-- ==== Sys2Proof/Machine/Operands.lean ====
section
/-! DEFINITION. Operand assembly (30_encoding.md R83) and the data a context's configuration gives: WB, HB and the tail's
bytes. -/

namespace Sys2Proof.Machine

/-- R23 `WB`: WORD_BYTES, 4 or 8. -/
def wordBytes : WordSel → Nat
  | .w4 => 4
  | .w8 => 8

/-- R110 `W`: the width of a word in bits. -/
def wordBits (w : WordSel) : Nat := 8 * wordBytes w

/-- R83: the word operand DATA[8·WB-1:0]. With WB = 4, DATA[63:32] is ignored. -/
def wordOperand (w : WordSel) (data : BitVec 64) : Word :=
  match w with
  | .w4 => (data.extractLsb' 0 32).setWidth 64
  | .w8 => data

/-- R83: RANK_DEC's window DATA[10:0], DATA[10] being the first bit. -/
def windowOperand (data : BitVec 64) : BitVec 11 := data.extractLsb' 0 11

/-- R83, R176: ENC_TAIL's N bytes, byte i at DATA[8i+7:8i]; the bits above 8N are ignored. -/
def tailOperand (n : BitVec 3) (data : BitVec 64) : List Byte := leBytes n.toNat data.toNat

/-- R83 BUCKET: legal only below 2^HB. -/
def bucketOk (s : State) (b : BitVec 16) : Bool := decide (b.toNat < 2 ^ s.hbits.toNat)

/-- R83 RANK of DICT_READ: legal only below DEPTH. -/
def rankOk (s : State) (r : BitVec 8) : Bool := decide (r.toNat < s.build.depth.toNat)

/-- R62: the bytes of a word of the context. -/
def wordLe (w : WordSel) (x : Word) : List Byte := leBytes (wordBytes w) x.toNat

end Sys2Proof.Machine
end

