-- ==== Sys2Proof/Machine/HostSurface.lean ====
section
/-! DEFINITION. The host's side in software terms: assembler lines and pseudo-instructions (30_encoding.md R92, R93) and the
library surface compress and decompress as host command sequences (00_scope.md R13). The block does not read any of
this: it is what the round-trip law (45_decoder.md R221) is stated with. -/

namespace Sys2Proof.Machine

/-- R13, R93: the first n whole words of a byte string, little-endian, and what follows them. -/
def splitWords (wb : Nat) : Nat → List Byte → List Nat × List Byte
  | 0, bytes => ([], bytes)
  | n + 1, bytes => (leValue (bytes.take wb) :: (splitWords wb n (bytes.drop wb)).1, (splitWords wb n (bytes.drop wb)).2)

/-- R93 `enc.bytes`: one ENC_WORD for each whole word, ENC_FINISH, and ENC_TAIL if bytes are left. -/
def encBytes (wsel : WordSel) (bytes : List Byte) : List Instr :=
  let p := splitWords (wordBytes wsel) (bytes.length / wordBytes wsel) bytes
  p.1.map (fun w => .encWord (BitVec.ofNat 64 w)) ++ [.encFinish] ++
    (if p.2 = [] then [] else [.encTail (BitVec.ofNat 3 p.2.length) (BitVec.ofNat 64 (leValue p.2))])

/-- R92: the assembler's lines, and R93's pseudo-instructions that expand to a fixed list of commands. -/
inductive AsmLine where
  | nop
  | ctxInit (mode : Mode) (wsel : WordSel) (hbits : BitVec 5) (size : Option (BitVec 64))
  | outGrant (n : BitVec 64)
  | rdreg (regno : BitVec 8)
  | hash (w : BitVec 64)
  | dictRd (bucket : BitVec 16) (rank : BitVec 8)
  | rankEnc (rank : BitVec 8)
  | rankDec (window : BitVec 11)
  | encWord (w : BitVec 64)
  | encFlush
  | encFinish
  | encTail (n : BitVec 3) (value : BitVec 64)
  | decBlock
  | decTail
  | rdstat
  | encBytes (wsel : WordSel) (bytes : List Byte)
deriving DecidableEq, Repr

/-- R92, R93: the commands of an assembler line. `size` absent is DATA 0. -/
def assemble : AsmLine → List Instr
  | .nop => [.nop]
  | .ctxInit mode wsel hbits size => [.ctxInit mode wsel hbits (size.getD 0)]
  | .outGrant n => [.outGrant n]
  | .rdreg regno => [.readReg regno]
  | .hash w => [.hash w]
  | .dictRd bucket rank => [.dictRead bucket rank]
  | .rankEnc rank => [.rankEnc rank]
  | .rankDec window => [.rankDec (window.setWidth 64)]
  | .encWord w => [.encWord w]
  | .encFlush => [.encFlush]
  | .encFinish => [.encFinish]
  | .encTail n value => [.encTail n value]
  | .decBlock => [.decBlock]
  | .decTail => [.decTail]
  | .rdstat => [.readReg 0]
  | .encBytes wsel bytes => encBytes wsel bytes

/-- The host takes one action and waits for the block: one step. -/
def State.act (s : State) (a : HostAction) : State :=
  match step { s with port := a :: s.port } with
  | .next t => t
  | .fault _ => s
  | .refused _ => s

/-- R20, R81: the host issues a command and waits for its response. -/
def State.issue (s : State) (i : Instr) : State := s.act (.issue (encode i))

/-- R13: "The status the surface returns is the first non-OK status of the sequence." -/
def firstFailure (a b : Status) : Status := if a = .ok then b else a

/-- A sequence of commands and the status the surface returns for it. -/
def State.issueAll (s : State) : List Instr → State × Status
  | [] => (s, .ok)
  | i :: is => (((s.issue i).issueAll is).1, firstFailure (s.issue i).resp.status ((s.issue i).issueAll is).2)

/-- R93 `dec.all`, its first part: DEC_BLOCK while DEC_REMAIN > 0 and the status is OK, at most n times. -/
def State.decodeBlocks (s : State) : Nat → State × Status
  | 0 => (s, .ok)
  | n + 1 =>
    if s.decRemain = 0 then (s, .ok)
    else if (s.issue .decBlock).resp.status = .ok then (s.issue .decBlock).decodeBlocks n
    else (s.issue .decBlock, (s.issue .decBlock).resp.status)

/-- R241: the number of blocks of a decode, ceil(DEC_REMAIN / 4096). -/
def State.blocksLeft (s : State) : Nat := (s.decRemain.toNat + (Config.blockSigs - 1)) / Config.blockSigs

/-- R93 `dec.all`: the blocks, then DEC_TAIL if TAILREM > 0. -/
def State.decodeAll (s : State) : State × Status :=
  let p := s.decodeBlocks s.blocksLeft
  if p.1.tailRem = 0 then p
  else (p.1.issue .decTail, firstFailure p.2 (p.1.issue .decTail).resp.status)

/-- R13 `compress`, on a block just out of reset, with the capacity the host grants. -/
def compress (b : Build) (wsel : WordSel) (hbits : BitVec 5) (capacity : BitVec 64) (bytes : List Byte) :
    List Byte × Status :=
  let p := (State.resetOf b).issueAll (.ctxInit .enc wsel hbits 0 :: .outGrant capacity :: encBytes wsel bytes)
  (p.1.out, p.2)

/-- R13 `decompress`, on a block just out of reset: IN is presented before CTX_INIT (R294). -/
def decompress (b : Build) (wsel : WordSel) (hbits : BitVec 5) (capacity : BitVec 64) (bytes : List Byte)
    (size : BitVec 64) : List Byte × Status :=
  let p := ((State.resetOf b).act (.present bytes)).issueAll [.ctxInit .dec wsel hbits size, .outGrant capacity]
  (p.1.decodeAll.1.out, firstFailure p.2 p.1.decodeAll.2)

end Sys2Proof.Machine
end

TASK BRIEF: Please give back exactly the lines of the listing above that run from the one containing "below 2^HB. -/" through the one containing "def rankOk (s", and only those.

RESPONSE TO THIS TASK:
/-- R83 BUCKET: legal only below 2^HB. -/
def bucketOk (s : State) (b : BitVec 16) : Bool := decide (b.toNat < 2 ^ s.hbits.toNat)

/-- R83 RANK of DICT_READ: legal only below DEPTH. -/
def rankOk (s : State) (r : BitVec 8) : Bool := decide (r.toNat < s.build.depth.toNat)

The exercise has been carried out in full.